When the conservative firebrand David Horowitz began thumping the tub for his Academic Bill of Rights, which would require professors to respect "a diversity of approaches to unsettled questions," he waged an energetic preemptive campaign against skeptics who worried that creationists, Holocaust deniers, flat earthers, and other fantasists might use such a law as a weapon. A student complaint about evolution instruction "is conceivable," Horowitz claimed in a Reason Online debate in 2003, "but under the Academic Bill of Rights it would be dismissed."
Maybe not. One of the first important efforts to pass legislation closely modeled on Horowitz's baby was made by a politician specifically opposed to the ascendance of Darwinian theory on campus. "Some professors say, 'Evolution is a fact. And if you don't like it, there's the door,'?" says Florida state Rep. Dennis Baxley (R-Ocala). Still bearing the scars of evolutionary teaching he endured in his days as a Florida State student, Baxley last spring introduced a bill that would prevent teachers from punishing students for professing beliefs with which teachers disagree, and advise professors to teach alternative "serious academic theories."
The bill got Baxley considerable attention–and mockery–at the national level. Horowitz lost no time urging Florida legislators to pass the bill, to no avail: The legislation died quietly in the Florida House.
Baxley, however, is undeterred. "I can lose in the courts. I can lose in the Legislature.

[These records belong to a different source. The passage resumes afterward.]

/-- A fill by `slice` makes another slice that holds the line write it back and drop it first (R185). -/
def State.recall (s : State) (slice pa : Nat) : State :=
  match s.residentAt pa with
  | none => s
  | some c =>
    if c = slice then s
    else
      let s := s.writeBack (pa / 64) c
      { s with l2 := Tbl.upd [] s.l2 (c * 256 + pa / 64 % 256) fun l => l.filter (· ≠ pa / 64) }

/-- A write ends every read lease on its line but that of the writing core, whose present line is updated (R184, R200). -/
def State.endLeases (s : State) (keep : Option Nat) (pa : Nat) : State :=
  let line := pa / 64
  { s with l1 := s.l1.filterMap fun e =>
      if e.1 % 256 ≠ line % 256 || keep = some (e.1 / 256) then some e
      else
        let l := e.2.filter (· ≠ line)
        if l.isEmpty then none else some (e.1, l) }

/-- A line is used at its home slice: filled from DRAM when it is not resident there, with the write-back of a dirty victim
(R185, R460). `keep` is the core of a thread that writes. -/
def State.touchL2 (s : State) (slice pa : Nat) (wr ef : Bool) (keep : Option Nat := none) : State :=
  let s := if wr then s.endLeases keep pa else s
  let line := pa / 64
  let key := slice * 256 + line % 256
  let s := s.recall slice pa
  let (hit, set, out) := lruTouch 16 line ef (Tbl.get [] s.l2 key)
  let s := { s with l2 := Tbl.put [] s.l2 key set }
  let s := if hit then s else s.countDram pa slice
  let s := match out with
    | some v => s.writeBack v slice
    | none => s
  if wr && !s.dirty.contains line then { s with dirty := line :: s.dirty } else s

/-- A read that reaches a slice while a multicast read of its line is outstanding there is answered from the same data (R195).
The multicast read is outstanding for the rest of its moment of DEVTIME, and while the line's bytes are what it read (DESIGN
CHOICE, log entry 92). -/
def State.merge (s : State) (slice pa : Nat) : State :=
  let line := pa / 64
  if s.mcReads.any fun e => e.slice = slice && e.line = line && e.at_ = s.devtime && e.data = s.lineBytes line then
    s.bump (0x100 * slice + 0x18) 1
  else s

/-- An access that goes to the owning controller (host CXL.mem, R185): it is forwarded to the slice where the line is resident,
where a multicast read may answer a read (R195), and fills no slice. -/
def State.touchResident (s : State) (pa : Nat) (wr : Bool) : State :=
  match s.residentAt pa with
  | some c => (if wr then s else s.merge c pa).touchL2 c pa wr false
  | none => if wr then s.endLeases none pa else s

/-- A read of cached memory by an agent of a die that does not go through an L1 (R459): it counts once at the slice. -/
def State.engineRead (s : State) (die slice pa : Nat) (ef : Bool) : State :=
  (((s.bump (0x100 * slice + (if die = dieOf slice then 0 else 8)) 1).merge slice pa)).touchL2 slice pa false ef

/-- A thread's read of a cached line: it counts when the line is not in the core's L1 (R459; a present line's lease is
taken to be unexpired until another agent writes the line, DEDUCED, log entry 10). Instruction fetches fill the L1 and count nothing but a merge. -/
def State.threadRead (s : State) (core slice pa : Nat) (fetch ef : Bool) : State :=
  let line := pa / 64
  let key := core * 256 + line % 256
  let (hit, set, _) := lruTouch 4 line ef (Tbl.get [] s.l1 key)
  let s := { s with l1 := Tbl.put [] s.l1 key set }
  if hit then s
  else if fetch then (s.merge slice pa).touchL2 slice pa false ef
  else s.engineRead (dieOf core) slice pa ef

/-! ## Weight-store refresh (R192) -/

/-- The bank group of a weight-store offset refreshes now. -/
def State.refreshing (s : State) (off : Nat) : Bool := bits off 16 6 = s.devtime % 32000 / 500

/-- The reads through the 64-byte weight port that n bytes from an offset take, and that meet a refreshing group. -/
def State.refreshReads (s : State) (off n : Nat) : List Nat :=
  (span (off / 64) ((off + n - 1) / 64 + 1 - off / 64)).filter fun l => s.refreshing (l * 64)

/-- A weight-store read that meets a refreshing group waits for the end of the window, and counts once in WSDLY of the reading core
(R192, Table 8.9): the state with the read counted, or none where nothing delays it. `who` is a number for the reader. -/
def State.wsDelay (s : State) (core who pa n : Nat) : Option State :=
  match kindOf pa with
  | .ws o =>
    match s.refreshReads o n with
    | [] => none
    | l :: r =>
      let k := (who, l, s.devtime / 500)
      some (if s.wsWaits.contains k then s
        else ({ s with wsWaits := k :: s.wsWaits.filter fun e => e.2.2 = s.devtime / 500 }).bump (0x100 * core + 0x30) (1 + r.length))
  | _ => none

/-- The die whose weight store the hub reads and writes (DESIGN CHOICE, log entry 95), and a read of the hub that meets a refreshing
group: it is no core's, so that no WSDLY counts it. -/
def hubWs : Nat := Config.hubWsDie.val
def State.hubRefresh (s : State) (pa n : Nat) : Bool := match kindOf pa with | .ws o => !(s.refreshReads o n).isEmpty | _ => false

/-- The issuing thread as a reader of the weight store. -/
def State.meReader (s : State) : Nat := s.curCore * 8 + s.curSlot

/-- An engine, by its number, as a reader of the weight store. -/
def engReader (id : Nat) : Nat := 32768 + id

/-! ## Translation (R174 to R180, R183) -/

inductive Acc where
  | read
  | write
  | exec
deriving DecidableEq, Repr

/-- A translation: the PA, the page entry (0 for a window), whether the address lies in a scratchpad window, and the level of the leaf. -/
structure Xl where
  pa : Nat
  pte : BitVec 64
  win : Bool
  lvl : Nat
deriving DecidableEq, Repr

/-- The answer of a translation: an address, a fault (cause, TAUX), or a wait for a crew that is not placed (R183). -/
inductive XRes where
  | ok (x : Xl)
  | flt (cause aux : Nat)
  | wait
deriving DecidableEq, Repr

def PAGEF : Nat := 6
def PROT : Nat := 7

/-- A fault code and level in TAUX form (Table 8.4). (DEDUCED, log entry 56.) -/
def xaux (code lvl : Nat) : Nat := code * 16 + lvl

/-- The fields of a leaf entry checked by the walk (R177): an error code, or none. -/
def leafBad (e : BitVec 64) (lvl : Nat) : Option Nat :=
  if lvl = 3 then some 2
  else if bit e 63 || bit e 7 || fld e 10 2 = 3 || (bit e 5 && lvl != 0) || (fld e 10 2 = 2 && fld e 53 7 != 0) then some 1
  else
    let size := if lvl = 2 then 2 ^ 30 else if lvl = 1 then 2 ^ 21 else if bit e 5 then 2 ^ 16 else 2 ^ 12
    if fld e 12 36 * 4096 % size ≠ 0 then some 4 else none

But this isn't going away," he told a local paper. More than a dozen other states, as well as the U.S. Congress, are now considering similar bills. And not a moment too soon: Cold fusion, Andy Kaufman assassination theories, and the scandalously overlooked evidence that Jews are distributing poisoned orange juice in black neighborhoods have been ignored by the liberal college establishment for far too long.